[Start of Attachment]

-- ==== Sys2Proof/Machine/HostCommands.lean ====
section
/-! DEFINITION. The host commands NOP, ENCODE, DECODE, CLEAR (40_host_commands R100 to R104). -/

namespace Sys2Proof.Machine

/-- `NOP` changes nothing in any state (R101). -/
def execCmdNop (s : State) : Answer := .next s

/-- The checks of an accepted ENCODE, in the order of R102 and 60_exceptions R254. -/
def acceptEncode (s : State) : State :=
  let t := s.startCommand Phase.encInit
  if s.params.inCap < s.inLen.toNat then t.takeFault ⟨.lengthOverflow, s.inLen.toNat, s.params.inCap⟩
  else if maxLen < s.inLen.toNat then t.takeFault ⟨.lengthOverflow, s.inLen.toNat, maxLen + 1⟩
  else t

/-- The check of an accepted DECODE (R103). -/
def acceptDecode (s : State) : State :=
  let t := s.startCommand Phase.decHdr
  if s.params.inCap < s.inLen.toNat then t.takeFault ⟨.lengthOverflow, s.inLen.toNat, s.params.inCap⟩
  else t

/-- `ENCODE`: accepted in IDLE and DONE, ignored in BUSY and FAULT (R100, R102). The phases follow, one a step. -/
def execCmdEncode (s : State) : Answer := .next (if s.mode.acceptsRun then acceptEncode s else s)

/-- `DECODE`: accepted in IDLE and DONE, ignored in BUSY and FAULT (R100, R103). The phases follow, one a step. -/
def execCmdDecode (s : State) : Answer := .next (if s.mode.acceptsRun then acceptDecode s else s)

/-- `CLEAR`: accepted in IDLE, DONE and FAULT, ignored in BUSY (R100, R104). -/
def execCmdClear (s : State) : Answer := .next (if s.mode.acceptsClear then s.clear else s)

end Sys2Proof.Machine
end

[End of Attachment]

Tell how many lines in the entries above include the string "step", and write nothing but the number.

> [EXERCISE ANSWER]
2